§ **EXERCISE INSTRUCTIONS**
Scan the material below for lines with the word "early" and reply with how many there are, nothing else.

§ **ENTRIES SUPPLIED**
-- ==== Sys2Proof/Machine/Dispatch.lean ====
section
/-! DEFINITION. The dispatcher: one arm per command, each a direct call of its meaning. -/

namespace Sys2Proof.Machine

...

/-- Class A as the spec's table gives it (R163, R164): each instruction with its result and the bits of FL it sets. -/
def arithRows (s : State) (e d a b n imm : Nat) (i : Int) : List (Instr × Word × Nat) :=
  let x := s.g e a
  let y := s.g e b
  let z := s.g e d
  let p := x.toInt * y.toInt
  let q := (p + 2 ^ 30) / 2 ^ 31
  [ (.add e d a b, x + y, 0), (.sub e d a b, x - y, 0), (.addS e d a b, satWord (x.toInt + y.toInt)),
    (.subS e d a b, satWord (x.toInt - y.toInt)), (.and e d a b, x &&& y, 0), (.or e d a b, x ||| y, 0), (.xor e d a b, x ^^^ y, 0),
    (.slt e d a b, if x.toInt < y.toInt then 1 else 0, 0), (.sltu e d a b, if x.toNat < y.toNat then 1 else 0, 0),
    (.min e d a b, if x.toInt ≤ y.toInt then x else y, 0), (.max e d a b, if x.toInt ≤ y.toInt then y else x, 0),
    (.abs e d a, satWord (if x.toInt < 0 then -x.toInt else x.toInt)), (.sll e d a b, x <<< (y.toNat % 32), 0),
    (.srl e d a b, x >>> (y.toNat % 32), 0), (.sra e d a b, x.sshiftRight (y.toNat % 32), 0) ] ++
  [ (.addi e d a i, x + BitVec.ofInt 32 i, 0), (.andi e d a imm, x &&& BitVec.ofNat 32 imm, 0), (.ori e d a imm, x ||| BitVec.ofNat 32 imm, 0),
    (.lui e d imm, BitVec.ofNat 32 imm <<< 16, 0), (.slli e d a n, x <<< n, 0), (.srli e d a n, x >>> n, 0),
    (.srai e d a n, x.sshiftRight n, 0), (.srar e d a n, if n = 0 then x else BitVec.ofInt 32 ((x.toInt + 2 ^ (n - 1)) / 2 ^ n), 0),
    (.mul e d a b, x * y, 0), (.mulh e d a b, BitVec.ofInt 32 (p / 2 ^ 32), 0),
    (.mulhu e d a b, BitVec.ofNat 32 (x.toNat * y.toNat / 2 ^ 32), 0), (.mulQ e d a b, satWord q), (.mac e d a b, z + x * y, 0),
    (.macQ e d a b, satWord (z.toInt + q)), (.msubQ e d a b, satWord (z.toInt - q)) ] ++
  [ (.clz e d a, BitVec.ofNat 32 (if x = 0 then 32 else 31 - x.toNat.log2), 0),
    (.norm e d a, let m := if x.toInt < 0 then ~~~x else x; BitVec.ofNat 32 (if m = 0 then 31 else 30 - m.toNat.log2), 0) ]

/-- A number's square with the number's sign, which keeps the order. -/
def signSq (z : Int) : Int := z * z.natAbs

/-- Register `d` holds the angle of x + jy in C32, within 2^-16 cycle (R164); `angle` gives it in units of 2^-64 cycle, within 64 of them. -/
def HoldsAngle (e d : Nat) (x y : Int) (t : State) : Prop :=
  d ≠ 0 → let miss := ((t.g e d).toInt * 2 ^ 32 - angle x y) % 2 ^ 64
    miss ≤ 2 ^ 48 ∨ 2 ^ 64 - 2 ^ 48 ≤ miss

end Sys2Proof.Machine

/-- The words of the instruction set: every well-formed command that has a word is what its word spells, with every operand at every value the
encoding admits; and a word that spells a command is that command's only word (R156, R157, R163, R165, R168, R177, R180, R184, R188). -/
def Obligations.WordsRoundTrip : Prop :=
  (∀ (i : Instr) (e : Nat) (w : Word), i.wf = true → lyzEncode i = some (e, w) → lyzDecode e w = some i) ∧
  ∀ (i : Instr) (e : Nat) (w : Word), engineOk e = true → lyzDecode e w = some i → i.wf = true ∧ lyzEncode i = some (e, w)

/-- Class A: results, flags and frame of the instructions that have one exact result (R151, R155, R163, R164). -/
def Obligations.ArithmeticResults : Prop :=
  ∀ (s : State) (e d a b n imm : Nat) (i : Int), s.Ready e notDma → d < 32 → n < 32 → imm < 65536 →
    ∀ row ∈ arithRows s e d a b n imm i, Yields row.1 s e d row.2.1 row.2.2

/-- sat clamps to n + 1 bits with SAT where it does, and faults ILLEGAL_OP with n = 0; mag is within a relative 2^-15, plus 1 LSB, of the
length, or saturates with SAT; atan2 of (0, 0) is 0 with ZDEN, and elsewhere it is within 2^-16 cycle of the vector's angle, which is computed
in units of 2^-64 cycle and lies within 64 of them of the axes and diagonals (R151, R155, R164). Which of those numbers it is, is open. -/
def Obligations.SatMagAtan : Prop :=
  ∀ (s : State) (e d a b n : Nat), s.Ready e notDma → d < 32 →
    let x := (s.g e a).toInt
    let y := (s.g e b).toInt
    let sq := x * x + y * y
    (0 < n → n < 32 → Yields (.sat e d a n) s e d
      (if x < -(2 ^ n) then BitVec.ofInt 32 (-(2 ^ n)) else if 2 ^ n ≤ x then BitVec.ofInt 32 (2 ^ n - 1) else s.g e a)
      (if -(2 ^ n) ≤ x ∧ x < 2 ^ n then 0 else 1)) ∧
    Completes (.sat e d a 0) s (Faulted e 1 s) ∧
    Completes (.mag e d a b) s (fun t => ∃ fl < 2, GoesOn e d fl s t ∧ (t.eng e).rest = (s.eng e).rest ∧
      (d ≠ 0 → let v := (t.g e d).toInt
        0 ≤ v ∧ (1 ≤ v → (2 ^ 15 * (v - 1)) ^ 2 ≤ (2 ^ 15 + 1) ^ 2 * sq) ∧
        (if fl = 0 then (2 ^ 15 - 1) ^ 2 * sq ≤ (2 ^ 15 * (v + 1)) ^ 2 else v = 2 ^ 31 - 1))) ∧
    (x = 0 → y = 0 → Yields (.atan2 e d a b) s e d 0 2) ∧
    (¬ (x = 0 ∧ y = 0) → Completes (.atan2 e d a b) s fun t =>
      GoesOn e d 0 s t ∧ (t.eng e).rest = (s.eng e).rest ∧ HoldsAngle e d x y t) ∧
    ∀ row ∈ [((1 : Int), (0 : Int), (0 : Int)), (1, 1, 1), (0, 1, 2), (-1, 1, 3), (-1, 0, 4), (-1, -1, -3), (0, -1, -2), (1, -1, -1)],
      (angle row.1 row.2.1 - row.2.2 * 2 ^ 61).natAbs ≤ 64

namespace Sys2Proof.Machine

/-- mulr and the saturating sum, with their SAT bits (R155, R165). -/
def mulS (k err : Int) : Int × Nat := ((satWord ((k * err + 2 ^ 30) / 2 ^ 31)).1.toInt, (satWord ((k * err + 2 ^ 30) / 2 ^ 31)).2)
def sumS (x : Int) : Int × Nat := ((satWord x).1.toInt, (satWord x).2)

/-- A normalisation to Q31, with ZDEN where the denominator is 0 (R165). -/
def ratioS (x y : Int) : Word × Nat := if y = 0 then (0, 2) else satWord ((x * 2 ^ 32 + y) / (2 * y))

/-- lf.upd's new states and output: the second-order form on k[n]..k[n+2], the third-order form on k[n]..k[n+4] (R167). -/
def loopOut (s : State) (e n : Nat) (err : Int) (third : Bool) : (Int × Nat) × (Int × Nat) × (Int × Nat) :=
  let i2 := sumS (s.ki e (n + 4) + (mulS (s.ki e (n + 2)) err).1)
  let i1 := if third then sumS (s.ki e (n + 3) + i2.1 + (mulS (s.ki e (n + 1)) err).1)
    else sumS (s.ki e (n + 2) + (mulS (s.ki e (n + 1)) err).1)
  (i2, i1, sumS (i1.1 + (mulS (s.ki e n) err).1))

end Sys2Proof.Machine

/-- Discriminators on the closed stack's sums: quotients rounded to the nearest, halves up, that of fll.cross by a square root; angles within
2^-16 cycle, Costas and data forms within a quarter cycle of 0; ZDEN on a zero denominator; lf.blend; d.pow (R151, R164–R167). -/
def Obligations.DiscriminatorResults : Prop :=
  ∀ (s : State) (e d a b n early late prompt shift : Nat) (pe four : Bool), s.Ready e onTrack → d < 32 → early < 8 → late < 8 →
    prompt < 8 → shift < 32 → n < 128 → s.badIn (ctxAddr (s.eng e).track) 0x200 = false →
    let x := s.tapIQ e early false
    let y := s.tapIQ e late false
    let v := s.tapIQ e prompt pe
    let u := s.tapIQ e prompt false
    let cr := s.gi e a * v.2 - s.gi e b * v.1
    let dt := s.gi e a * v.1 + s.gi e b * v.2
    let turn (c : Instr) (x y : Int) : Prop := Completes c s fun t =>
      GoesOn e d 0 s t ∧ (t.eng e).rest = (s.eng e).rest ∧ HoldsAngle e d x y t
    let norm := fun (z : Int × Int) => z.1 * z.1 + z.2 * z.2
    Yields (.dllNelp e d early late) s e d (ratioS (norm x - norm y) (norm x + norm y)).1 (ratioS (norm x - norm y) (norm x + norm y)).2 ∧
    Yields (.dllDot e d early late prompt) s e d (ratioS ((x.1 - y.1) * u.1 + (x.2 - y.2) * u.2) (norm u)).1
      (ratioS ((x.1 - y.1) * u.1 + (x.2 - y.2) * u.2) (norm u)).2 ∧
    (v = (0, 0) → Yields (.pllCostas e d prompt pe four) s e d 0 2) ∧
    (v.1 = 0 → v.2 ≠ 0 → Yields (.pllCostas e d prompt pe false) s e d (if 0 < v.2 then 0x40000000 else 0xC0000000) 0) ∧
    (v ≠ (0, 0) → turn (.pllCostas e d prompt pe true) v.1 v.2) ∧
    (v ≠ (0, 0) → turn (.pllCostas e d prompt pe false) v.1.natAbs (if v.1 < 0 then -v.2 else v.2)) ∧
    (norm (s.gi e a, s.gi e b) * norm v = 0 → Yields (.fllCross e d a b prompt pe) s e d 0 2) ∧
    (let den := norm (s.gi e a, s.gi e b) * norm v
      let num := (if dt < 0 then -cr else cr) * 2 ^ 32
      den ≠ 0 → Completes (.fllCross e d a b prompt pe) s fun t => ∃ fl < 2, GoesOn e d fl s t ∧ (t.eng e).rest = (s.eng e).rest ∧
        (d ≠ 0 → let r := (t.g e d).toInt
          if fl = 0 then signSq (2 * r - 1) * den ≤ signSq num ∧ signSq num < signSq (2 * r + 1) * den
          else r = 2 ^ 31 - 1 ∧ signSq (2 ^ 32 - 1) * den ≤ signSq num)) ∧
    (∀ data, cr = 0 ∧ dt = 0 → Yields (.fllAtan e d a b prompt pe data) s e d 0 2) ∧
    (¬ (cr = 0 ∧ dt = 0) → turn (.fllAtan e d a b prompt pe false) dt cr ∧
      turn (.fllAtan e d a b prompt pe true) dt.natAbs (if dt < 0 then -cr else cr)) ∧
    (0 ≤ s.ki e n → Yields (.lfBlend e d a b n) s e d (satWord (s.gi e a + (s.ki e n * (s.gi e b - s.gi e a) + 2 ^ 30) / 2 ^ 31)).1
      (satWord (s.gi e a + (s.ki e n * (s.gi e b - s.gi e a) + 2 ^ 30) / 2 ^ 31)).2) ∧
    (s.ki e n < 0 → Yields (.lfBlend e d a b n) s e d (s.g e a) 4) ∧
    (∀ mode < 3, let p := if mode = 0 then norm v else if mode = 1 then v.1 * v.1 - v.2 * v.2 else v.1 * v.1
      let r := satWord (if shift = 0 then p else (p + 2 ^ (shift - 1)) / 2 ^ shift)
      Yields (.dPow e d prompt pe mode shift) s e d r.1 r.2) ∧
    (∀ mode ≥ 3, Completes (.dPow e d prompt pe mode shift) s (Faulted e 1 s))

---

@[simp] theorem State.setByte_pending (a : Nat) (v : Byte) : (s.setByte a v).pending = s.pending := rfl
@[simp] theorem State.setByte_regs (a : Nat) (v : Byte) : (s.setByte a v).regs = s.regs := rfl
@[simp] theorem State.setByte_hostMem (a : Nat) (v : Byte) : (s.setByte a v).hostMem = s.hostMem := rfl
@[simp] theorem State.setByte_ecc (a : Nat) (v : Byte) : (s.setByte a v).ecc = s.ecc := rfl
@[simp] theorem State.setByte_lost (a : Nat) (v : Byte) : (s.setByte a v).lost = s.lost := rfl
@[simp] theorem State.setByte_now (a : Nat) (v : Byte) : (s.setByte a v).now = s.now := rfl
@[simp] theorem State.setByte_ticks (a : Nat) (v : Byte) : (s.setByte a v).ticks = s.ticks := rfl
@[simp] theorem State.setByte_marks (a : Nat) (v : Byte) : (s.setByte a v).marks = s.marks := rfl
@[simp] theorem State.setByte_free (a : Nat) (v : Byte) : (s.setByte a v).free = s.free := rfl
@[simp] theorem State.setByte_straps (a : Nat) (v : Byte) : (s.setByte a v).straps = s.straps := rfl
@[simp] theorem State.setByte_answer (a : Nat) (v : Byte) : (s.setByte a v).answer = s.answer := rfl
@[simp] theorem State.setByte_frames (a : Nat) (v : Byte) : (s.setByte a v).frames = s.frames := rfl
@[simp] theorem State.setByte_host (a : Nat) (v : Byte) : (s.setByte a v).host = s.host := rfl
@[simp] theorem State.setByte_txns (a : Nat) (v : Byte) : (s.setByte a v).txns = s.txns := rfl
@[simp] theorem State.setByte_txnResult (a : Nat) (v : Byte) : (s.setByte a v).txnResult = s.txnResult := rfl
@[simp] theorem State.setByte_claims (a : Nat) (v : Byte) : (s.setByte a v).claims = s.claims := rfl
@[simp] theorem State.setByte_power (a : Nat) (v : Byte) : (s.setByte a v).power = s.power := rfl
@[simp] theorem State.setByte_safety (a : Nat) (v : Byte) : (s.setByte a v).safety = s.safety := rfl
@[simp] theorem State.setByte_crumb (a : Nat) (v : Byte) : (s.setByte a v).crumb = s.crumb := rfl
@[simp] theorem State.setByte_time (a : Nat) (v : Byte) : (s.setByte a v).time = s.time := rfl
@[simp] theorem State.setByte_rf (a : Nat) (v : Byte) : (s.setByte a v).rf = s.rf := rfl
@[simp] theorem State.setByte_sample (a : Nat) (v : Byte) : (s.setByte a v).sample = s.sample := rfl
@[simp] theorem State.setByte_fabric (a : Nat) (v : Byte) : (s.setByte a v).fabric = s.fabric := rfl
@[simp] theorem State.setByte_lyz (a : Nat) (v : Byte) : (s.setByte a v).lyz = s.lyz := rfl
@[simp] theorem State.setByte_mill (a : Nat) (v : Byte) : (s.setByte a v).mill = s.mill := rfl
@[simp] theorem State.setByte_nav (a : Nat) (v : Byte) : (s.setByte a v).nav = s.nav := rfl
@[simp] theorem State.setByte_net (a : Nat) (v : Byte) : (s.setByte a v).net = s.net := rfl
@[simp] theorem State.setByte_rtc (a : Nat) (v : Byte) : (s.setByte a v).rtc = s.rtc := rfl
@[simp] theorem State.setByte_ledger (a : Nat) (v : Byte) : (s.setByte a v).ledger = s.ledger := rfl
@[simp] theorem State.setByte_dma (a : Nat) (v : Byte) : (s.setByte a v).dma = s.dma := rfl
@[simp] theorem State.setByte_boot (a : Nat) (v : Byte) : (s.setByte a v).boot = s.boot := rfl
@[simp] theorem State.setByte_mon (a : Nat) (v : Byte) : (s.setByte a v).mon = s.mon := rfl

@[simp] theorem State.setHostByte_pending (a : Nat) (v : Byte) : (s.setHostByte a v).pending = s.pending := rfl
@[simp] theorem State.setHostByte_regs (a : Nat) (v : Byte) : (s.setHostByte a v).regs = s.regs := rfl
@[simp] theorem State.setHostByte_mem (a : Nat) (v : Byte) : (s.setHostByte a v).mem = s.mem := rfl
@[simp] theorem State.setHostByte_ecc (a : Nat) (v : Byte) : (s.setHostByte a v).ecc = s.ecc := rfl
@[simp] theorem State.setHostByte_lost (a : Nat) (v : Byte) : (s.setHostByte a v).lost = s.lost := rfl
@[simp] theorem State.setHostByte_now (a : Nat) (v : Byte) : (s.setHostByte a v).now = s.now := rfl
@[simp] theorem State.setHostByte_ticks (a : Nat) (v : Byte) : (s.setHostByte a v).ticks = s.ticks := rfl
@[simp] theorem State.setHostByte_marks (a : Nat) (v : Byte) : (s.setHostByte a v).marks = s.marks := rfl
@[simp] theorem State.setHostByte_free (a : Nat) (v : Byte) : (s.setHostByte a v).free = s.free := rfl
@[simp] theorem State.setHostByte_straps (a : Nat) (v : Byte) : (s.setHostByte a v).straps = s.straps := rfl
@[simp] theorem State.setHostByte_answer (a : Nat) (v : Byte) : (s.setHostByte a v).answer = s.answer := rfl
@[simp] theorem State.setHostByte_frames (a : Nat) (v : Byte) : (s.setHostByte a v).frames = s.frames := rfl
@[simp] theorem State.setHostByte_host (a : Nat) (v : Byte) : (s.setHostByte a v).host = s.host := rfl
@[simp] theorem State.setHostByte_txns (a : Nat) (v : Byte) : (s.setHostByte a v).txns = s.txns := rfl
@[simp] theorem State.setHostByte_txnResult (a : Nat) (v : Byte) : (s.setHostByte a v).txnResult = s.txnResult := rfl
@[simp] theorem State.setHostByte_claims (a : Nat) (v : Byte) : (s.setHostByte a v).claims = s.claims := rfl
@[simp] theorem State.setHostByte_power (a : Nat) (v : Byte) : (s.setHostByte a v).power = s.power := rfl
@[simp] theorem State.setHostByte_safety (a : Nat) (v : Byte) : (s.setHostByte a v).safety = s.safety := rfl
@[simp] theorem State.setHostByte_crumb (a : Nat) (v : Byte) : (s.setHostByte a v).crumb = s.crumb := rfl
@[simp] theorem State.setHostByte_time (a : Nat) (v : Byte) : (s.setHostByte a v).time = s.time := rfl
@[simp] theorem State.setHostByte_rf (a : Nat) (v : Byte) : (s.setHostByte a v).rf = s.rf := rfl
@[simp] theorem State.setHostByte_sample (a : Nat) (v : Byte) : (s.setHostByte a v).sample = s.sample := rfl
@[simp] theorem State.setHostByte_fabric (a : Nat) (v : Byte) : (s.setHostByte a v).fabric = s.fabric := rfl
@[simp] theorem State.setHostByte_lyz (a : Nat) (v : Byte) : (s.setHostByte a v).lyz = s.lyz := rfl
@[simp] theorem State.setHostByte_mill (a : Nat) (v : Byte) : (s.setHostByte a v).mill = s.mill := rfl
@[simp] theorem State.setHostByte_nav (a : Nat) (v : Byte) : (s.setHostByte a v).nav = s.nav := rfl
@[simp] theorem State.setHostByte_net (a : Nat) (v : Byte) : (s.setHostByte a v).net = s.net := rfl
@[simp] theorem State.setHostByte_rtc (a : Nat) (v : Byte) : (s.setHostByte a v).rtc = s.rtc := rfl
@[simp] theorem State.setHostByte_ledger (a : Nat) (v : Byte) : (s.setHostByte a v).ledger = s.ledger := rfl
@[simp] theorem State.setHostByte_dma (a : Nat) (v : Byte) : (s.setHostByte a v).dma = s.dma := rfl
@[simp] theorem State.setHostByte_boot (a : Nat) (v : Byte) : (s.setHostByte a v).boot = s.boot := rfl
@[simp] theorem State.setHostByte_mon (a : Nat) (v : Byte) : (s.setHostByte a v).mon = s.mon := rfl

§ **RESPONSE**
4